Goal of the exercise:
Take every line from the material that has the word "foldl" in it.

Material shown:
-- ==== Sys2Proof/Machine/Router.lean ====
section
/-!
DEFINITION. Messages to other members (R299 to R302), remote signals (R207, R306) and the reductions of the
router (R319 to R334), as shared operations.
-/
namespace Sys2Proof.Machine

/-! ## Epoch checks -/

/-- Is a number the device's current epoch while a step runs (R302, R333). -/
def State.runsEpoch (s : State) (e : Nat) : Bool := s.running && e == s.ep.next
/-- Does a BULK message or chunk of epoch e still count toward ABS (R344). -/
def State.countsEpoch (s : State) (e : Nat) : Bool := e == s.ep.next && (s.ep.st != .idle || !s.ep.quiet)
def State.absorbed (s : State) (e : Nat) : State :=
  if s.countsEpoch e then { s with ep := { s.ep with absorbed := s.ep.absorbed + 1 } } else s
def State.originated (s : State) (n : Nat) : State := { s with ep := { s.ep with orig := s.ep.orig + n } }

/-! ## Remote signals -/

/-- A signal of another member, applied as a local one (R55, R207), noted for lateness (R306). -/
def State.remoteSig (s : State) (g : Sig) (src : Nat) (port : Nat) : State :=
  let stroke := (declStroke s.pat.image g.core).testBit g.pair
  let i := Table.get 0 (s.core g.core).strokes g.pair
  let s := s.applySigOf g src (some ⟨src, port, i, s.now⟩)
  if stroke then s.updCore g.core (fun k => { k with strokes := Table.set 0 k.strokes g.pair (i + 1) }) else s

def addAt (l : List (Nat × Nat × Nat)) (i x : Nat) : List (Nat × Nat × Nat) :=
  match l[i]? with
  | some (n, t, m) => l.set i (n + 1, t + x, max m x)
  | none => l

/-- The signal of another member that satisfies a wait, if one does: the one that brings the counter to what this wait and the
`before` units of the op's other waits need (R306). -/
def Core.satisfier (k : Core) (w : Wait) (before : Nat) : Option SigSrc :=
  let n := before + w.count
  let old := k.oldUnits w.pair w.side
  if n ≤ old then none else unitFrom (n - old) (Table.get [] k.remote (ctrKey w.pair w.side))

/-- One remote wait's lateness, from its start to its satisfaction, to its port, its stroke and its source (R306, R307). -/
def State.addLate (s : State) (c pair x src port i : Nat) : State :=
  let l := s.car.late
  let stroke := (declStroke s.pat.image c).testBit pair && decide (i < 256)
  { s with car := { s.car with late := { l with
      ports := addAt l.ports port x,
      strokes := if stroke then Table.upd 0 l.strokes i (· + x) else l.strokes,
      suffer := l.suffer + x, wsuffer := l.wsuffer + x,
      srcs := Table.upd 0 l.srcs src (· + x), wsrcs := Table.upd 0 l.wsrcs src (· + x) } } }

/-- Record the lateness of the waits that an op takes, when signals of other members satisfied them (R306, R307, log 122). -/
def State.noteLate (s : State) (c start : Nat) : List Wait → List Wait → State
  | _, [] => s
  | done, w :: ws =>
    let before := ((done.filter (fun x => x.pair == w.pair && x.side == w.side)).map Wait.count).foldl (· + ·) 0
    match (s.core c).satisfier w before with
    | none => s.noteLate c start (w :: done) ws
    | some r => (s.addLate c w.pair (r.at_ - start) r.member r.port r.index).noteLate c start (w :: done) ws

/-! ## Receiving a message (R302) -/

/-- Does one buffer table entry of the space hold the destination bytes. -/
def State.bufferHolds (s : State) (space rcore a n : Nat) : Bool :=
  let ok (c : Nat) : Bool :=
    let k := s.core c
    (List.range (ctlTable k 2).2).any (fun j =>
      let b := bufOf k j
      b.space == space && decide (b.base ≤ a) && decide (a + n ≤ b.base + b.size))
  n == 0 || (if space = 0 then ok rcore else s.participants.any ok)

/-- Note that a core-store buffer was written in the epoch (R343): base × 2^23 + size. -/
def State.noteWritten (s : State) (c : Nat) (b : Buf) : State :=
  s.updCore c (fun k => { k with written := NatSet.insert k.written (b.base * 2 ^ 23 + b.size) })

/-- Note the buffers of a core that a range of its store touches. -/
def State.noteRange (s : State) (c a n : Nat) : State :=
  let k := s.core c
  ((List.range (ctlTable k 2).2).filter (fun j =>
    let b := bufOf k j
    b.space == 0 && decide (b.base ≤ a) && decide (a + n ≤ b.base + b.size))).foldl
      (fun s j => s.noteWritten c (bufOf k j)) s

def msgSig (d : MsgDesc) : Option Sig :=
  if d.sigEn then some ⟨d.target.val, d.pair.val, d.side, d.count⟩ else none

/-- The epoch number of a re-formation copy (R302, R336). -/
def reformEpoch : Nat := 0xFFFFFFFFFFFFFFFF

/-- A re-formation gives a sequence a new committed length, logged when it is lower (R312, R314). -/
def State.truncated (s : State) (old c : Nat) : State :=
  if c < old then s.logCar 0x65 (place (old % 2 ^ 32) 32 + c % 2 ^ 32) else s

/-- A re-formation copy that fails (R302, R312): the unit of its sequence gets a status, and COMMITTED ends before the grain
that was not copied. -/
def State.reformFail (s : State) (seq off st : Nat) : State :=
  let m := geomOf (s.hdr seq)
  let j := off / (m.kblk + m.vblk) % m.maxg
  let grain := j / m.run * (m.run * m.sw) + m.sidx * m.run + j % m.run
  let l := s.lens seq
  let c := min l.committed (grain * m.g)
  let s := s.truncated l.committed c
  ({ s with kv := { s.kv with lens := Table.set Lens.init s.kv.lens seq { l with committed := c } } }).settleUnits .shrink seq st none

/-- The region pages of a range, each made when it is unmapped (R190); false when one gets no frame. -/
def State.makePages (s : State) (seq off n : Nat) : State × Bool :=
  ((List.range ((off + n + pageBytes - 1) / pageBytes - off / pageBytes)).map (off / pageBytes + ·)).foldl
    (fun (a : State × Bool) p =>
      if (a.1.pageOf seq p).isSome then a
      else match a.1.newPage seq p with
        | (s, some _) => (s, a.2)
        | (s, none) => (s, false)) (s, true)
---
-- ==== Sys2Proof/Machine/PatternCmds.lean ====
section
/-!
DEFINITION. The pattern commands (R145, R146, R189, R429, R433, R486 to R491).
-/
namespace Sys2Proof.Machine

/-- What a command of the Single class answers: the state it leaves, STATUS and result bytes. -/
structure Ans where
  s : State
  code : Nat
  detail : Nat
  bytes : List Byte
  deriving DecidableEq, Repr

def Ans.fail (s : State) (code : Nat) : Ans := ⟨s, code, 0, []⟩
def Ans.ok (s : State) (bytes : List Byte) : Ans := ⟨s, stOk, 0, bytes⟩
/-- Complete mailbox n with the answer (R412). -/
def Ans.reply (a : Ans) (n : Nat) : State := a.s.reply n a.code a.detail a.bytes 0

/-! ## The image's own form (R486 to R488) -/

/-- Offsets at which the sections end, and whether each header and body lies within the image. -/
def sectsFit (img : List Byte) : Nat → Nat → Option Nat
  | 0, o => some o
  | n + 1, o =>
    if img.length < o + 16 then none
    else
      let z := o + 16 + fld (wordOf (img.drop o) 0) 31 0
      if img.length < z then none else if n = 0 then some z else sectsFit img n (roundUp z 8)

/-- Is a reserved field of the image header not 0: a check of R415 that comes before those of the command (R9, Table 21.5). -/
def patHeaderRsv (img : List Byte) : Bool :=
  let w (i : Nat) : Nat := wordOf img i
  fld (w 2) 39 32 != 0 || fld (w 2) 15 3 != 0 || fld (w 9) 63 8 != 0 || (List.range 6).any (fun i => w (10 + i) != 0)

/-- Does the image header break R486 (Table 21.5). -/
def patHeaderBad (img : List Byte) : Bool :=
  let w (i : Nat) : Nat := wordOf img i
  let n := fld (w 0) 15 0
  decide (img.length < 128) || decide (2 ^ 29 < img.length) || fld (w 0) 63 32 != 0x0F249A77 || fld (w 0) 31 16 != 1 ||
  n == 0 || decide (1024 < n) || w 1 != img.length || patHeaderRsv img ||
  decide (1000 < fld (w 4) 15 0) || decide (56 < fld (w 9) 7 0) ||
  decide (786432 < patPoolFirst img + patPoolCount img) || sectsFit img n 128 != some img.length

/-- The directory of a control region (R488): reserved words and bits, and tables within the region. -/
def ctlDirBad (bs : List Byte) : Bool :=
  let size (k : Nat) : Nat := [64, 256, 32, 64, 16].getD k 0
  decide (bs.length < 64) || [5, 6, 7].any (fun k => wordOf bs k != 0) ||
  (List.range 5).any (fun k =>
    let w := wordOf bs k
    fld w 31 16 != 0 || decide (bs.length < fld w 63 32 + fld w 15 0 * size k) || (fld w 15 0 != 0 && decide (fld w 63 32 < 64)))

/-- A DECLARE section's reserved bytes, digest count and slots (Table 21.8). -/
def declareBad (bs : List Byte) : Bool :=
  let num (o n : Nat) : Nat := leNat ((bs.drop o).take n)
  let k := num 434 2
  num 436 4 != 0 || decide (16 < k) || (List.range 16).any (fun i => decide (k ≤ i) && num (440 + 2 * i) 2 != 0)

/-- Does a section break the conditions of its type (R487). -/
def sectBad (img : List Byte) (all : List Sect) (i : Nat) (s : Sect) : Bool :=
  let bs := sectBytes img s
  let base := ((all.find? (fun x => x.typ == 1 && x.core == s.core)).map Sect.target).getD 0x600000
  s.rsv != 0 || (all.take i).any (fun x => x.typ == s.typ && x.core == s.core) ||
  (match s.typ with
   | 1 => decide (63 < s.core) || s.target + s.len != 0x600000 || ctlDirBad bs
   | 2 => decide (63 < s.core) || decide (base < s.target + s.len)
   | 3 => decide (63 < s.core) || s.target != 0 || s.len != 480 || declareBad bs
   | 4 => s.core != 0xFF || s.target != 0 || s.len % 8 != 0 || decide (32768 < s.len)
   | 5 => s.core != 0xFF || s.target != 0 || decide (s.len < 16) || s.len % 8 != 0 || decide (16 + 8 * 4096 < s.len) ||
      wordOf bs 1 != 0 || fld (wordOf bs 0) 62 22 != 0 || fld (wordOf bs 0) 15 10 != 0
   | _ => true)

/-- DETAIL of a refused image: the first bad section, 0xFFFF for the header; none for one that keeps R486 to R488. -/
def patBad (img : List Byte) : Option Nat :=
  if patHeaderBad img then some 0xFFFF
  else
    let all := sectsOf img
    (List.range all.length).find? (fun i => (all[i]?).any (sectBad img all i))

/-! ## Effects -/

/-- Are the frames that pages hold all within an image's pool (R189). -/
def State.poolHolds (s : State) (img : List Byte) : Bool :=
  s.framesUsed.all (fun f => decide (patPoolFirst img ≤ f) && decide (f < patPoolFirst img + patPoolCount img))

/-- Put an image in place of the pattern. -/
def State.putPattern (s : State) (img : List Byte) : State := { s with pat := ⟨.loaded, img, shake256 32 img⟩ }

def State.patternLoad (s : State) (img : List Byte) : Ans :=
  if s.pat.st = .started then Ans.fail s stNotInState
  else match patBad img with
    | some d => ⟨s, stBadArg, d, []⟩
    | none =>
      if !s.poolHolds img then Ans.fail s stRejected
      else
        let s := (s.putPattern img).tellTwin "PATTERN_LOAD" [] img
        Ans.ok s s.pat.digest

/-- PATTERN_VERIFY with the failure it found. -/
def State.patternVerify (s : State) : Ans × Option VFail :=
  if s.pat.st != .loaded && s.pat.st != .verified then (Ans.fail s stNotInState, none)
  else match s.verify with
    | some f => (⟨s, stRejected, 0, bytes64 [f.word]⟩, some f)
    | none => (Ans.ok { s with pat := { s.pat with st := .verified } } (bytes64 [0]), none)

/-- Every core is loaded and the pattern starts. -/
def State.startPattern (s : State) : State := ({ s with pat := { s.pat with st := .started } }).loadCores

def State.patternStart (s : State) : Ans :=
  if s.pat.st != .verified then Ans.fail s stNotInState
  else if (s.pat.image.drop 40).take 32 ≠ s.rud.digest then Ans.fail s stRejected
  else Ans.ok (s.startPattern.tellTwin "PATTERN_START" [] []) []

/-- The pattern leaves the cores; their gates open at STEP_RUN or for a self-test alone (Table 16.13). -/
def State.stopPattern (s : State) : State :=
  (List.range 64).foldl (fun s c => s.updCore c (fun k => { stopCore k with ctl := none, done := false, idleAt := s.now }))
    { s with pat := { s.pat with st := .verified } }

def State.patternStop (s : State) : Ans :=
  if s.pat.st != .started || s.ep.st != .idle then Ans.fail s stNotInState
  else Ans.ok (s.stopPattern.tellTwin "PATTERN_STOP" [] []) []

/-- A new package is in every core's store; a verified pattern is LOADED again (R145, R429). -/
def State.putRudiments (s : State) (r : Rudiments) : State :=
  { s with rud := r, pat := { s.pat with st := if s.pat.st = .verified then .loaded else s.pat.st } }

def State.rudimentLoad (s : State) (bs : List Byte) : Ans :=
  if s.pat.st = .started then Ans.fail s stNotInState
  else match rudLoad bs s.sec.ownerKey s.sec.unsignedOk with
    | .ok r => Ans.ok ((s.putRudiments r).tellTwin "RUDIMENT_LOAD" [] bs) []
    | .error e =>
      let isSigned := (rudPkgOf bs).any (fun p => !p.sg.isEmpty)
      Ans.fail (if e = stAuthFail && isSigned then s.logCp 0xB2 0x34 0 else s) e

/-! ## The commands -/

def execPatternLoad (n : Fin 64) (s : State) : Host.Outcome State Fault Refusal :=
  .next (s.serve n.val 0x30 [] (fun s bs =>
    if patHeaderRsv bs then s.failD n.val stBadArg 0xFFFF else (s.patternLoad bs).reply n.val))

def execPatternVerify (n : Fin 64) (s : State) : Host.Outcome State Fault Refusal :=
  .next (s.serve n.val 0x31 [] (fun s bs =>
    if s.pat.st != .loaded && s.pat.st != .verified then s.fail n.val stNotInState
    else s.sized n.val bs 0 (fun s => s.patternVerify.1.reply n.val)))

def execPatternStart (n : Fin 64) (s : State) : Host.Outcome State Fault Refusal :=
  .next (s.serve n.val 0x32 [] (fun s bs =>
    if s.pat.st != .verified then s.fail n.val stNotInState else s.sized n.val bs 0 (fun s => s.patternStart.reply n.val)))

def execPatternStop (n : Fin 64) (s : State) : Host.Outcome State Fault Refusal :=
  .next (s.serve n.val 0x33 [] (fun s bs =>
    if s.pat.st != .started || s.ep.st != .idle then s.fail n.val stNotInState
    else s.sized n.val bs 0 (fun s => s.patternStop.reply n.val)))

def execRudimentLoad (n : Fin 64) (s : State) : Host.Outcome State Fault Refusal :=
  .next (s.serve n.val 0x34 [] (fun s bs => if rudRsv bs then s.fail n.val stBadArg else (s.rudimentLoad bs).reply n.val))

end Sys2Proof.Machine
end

Problem solution:
    let before := ((done.filter (fun x => x.pair == w.pair && x.side == w.side)).map Wait.count).foldl (· + ·) 0
    b.space == 0 && decide (b.base ≤ a) && decide (a + n ≤ b.base + b.size))).foldl
  ((List.range ((off + n + pageBytes - 1) / pageBytes - off / pageBytes)).map (off / pageBytes + ·)).foldl
  (List.range 64).foldl (fun s c => s.updCore c (fun k => { stopCore k with ctl := none, done := false, idleAt := s.now }))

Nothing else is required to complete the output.